> **TRY IT**
Quote exactly and only this range of lines in the data below: the line that holds "-- ==== Sys2Proof/Machine/Companion.lean" to the line that holds "out, _ => some out", both included.

(Collected data)
⟨

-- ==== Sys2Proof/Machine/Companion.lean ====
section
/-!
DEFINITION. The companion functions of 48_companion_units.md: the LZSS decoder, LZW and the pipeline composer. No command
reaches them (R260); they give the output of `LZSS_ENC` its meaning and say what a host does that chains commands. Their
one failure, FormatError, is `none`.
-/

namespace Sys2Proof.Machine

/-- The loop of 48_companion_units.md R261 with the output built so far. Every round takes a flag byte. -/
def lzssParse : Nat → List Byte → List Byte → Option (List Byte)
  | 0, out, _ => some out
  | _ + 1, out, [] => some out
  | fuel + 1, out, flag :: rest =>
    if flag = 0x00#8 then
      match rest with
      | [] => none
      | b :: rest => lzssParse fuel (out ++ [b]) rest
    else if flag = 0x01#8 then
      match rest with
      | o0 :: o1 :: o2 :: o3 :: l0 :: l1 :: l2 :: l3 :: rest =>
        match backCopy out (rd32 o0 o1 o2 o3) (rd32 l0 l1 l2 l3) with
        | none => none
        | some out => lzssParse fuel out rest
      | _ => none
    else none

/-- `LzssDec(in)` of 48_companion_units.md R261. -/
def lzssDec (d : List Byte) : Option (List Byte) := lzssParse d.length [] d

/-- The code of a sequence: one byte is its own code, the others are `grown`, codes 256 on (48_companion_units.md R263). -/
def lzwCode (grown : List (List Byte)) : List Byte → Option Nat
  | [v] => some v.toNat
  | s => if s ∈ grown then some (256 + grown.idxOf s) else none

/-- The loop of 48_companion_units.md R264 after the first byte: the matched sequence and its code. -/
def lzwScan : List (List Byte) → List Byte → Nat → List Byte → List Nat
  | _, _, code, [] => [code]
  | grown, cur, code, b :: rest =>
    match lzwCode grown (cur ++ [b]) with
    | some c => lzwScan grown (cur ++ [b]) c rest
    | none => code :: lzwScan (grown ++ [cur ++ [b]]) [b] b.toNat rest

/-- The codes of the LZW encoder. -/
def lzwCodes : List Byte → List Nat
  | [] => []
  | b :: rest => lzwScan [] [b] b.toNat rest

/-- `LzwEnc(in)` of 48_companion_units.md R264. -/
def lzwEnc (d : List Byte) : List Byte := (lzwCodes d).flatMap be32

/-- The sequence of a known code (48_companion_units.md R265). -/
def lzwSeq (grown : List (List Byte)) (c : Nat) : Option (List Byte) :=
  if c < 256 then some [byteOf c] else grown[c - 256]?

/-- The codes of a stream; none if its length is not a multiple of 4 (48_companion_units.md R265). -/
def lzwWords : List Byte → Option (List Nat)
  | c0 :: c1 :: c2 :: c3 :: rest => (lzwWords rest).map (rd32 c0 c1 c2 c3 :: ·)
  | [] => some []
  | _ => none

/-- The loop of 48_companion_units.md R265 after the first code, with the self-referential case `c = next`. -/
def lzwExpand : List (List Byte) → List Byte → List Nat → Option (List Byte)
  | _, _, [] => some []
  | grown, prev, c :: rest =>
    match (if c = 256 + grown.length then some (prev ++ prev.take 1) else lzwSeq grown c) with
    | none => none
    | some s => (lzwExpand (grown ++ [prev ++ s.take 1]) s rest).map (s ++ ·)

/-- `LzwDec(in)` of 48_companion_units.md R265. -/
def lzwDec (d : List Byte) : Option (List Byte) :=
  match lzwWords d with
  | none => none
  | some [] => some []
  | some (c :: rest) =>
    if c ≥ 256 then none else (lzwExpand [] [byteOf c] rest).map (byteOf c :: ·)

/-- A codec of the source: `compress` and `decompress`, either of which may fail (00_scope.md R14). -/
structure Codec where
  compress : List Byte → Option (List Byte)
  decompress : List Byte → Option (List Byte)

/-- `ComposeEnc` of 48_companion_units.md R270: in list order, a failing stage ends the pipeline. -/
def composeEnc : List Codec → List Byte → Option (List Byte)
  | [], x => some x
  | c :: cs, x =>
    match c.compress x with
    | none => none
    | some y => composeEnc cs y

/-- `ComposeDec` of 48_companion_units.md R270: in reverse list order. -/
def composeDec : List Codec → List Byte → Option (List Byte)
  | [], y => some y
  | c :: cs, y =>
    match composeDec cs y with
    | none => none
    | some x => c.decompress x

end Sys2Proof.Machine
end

⟩
⟨

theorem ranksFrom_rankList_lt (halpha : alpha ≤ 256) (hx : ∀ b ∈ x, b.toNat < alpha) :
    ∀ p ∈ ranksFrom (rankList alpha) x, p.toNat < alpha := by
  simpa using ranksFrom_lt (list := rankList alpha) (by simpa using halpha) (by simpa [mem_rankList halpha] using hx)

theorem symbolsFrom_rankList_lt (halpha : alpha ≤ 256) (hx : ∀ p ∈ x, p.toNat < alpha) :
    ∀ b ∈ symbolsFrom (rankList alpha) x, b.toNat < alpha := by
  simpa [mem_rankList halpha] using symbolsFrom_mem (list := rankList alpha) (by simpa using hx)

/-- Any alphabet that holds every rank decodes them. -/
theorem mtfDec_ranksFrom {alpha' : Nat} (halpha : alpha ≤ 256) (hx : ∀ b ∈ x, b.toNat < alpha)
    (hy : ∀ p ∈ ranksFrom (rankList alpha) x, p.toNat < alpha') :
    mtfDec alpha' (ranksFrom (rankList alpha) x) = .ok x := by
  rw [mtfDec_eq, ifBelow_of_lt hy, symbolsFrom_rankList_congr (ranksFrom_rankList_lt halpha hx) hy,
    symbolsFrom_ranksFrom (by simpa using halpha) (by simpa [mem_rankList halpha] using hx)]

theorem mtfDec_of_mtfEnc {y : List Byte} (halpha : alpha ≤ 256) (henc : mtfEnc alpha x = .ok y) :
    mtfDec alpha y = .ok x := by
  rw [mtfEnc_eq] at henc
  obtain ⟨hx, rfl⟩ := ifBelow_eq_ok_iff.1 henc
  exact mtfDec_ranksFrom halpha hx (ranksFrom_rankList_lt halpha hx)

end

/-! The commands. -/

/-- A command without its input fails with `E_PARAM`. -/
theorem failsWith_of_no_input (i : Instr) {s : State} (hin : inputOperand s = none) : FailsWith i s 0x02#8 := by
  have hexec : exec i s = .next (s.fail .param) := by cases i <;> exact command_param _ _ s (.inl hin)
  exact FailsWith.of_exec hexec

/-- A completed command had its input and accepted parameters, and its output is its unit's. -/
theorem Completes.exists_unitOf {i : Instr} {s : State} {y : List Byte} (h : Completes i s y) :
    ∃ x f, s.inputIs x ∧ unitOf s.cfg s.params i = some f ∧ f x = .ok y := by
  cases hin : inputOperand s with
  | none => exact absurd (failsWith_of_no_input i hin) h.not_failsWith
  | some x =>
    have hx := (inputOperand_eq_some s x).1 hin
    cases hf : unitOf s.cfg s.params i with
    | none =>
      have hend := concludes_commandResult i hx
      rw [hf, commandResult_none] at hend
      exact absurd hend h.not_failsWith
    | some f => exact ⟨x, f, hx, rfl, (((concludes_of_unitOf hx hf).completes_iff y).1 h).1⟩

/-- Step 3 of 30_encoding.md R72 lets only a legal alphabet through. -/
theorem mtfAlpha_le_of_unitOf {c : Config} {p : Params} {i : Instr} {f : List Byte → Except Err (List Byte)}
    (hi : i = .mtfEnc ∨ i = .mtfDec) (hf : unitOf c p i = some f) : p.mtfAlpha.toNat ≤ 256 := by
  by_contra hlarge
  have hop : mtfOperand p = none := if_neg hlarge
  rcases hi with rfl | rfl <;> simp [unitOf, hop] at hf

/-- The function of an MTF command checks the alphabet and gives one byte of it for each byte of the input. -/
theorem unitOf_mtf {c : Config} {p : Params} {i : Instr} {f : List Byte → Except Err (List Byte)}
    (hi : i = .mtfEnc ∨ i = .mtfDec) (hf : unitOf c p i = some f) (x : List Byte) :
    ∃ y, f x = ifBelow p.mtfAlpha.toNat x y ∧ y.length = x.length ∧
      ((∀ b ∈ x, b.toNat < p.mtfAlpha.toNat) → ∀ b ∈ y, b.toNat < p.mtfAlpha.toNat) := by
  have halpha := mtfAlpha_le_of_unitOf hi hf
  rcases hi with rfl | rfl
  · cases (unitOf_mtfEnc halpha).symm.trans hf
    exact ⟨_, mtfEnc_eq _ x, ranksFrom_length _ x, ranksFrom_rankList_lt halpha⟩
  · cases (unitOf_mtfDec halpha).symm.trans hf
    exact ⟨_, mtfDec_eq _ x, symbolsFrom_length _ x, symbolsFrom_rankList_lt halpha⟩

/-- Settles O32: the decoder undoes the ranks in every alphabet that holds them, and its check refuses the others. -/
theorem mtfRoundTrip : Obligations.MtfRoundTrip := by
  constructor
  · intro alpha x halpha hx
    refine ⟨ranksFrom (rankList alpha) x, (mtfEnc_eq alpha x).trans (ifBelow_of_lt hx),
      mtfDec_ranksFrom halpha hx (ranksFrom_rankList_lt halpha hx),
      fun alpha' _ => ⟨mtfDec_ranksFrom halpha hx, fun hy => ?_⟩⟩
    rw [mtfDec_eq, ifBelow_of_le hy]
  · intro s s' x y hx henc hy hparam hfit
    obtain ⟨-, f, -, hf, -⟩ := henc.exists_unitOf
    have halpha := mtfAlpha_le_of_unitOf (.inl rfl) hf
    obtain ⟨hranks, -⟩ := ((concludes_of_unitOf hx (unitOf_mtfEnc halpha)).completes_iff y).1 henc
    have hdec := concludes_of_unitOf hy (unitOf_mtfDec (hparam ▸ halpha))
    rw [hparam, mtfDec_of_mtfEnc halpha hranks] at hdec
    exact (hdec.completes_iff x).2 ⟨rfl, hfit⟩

⟩

> **OUTPUT FOR THIS TASK**
-- ==== Sys2Proof/Machine/Companion.lean ====
section
/-!
DEFINITION. The companion functions of 48_companion_units.md: the LZSS decoder, LZW and the pipeline composer. No command
reaches them (R260); they give the output of `LZSS_ENC` its meaning and say what a host does that chains commands. Their
one failure, FormatError, is `none`.
-/

namespace Sys2Proof.Machine

/-- The loop of 48_companion_units.md R261 with the output built so far. Every round takes a flag byte. -/
def lzssParse : Nat → List Byte → List Byte → Option (List Byte)
  | 0, out, _ => some out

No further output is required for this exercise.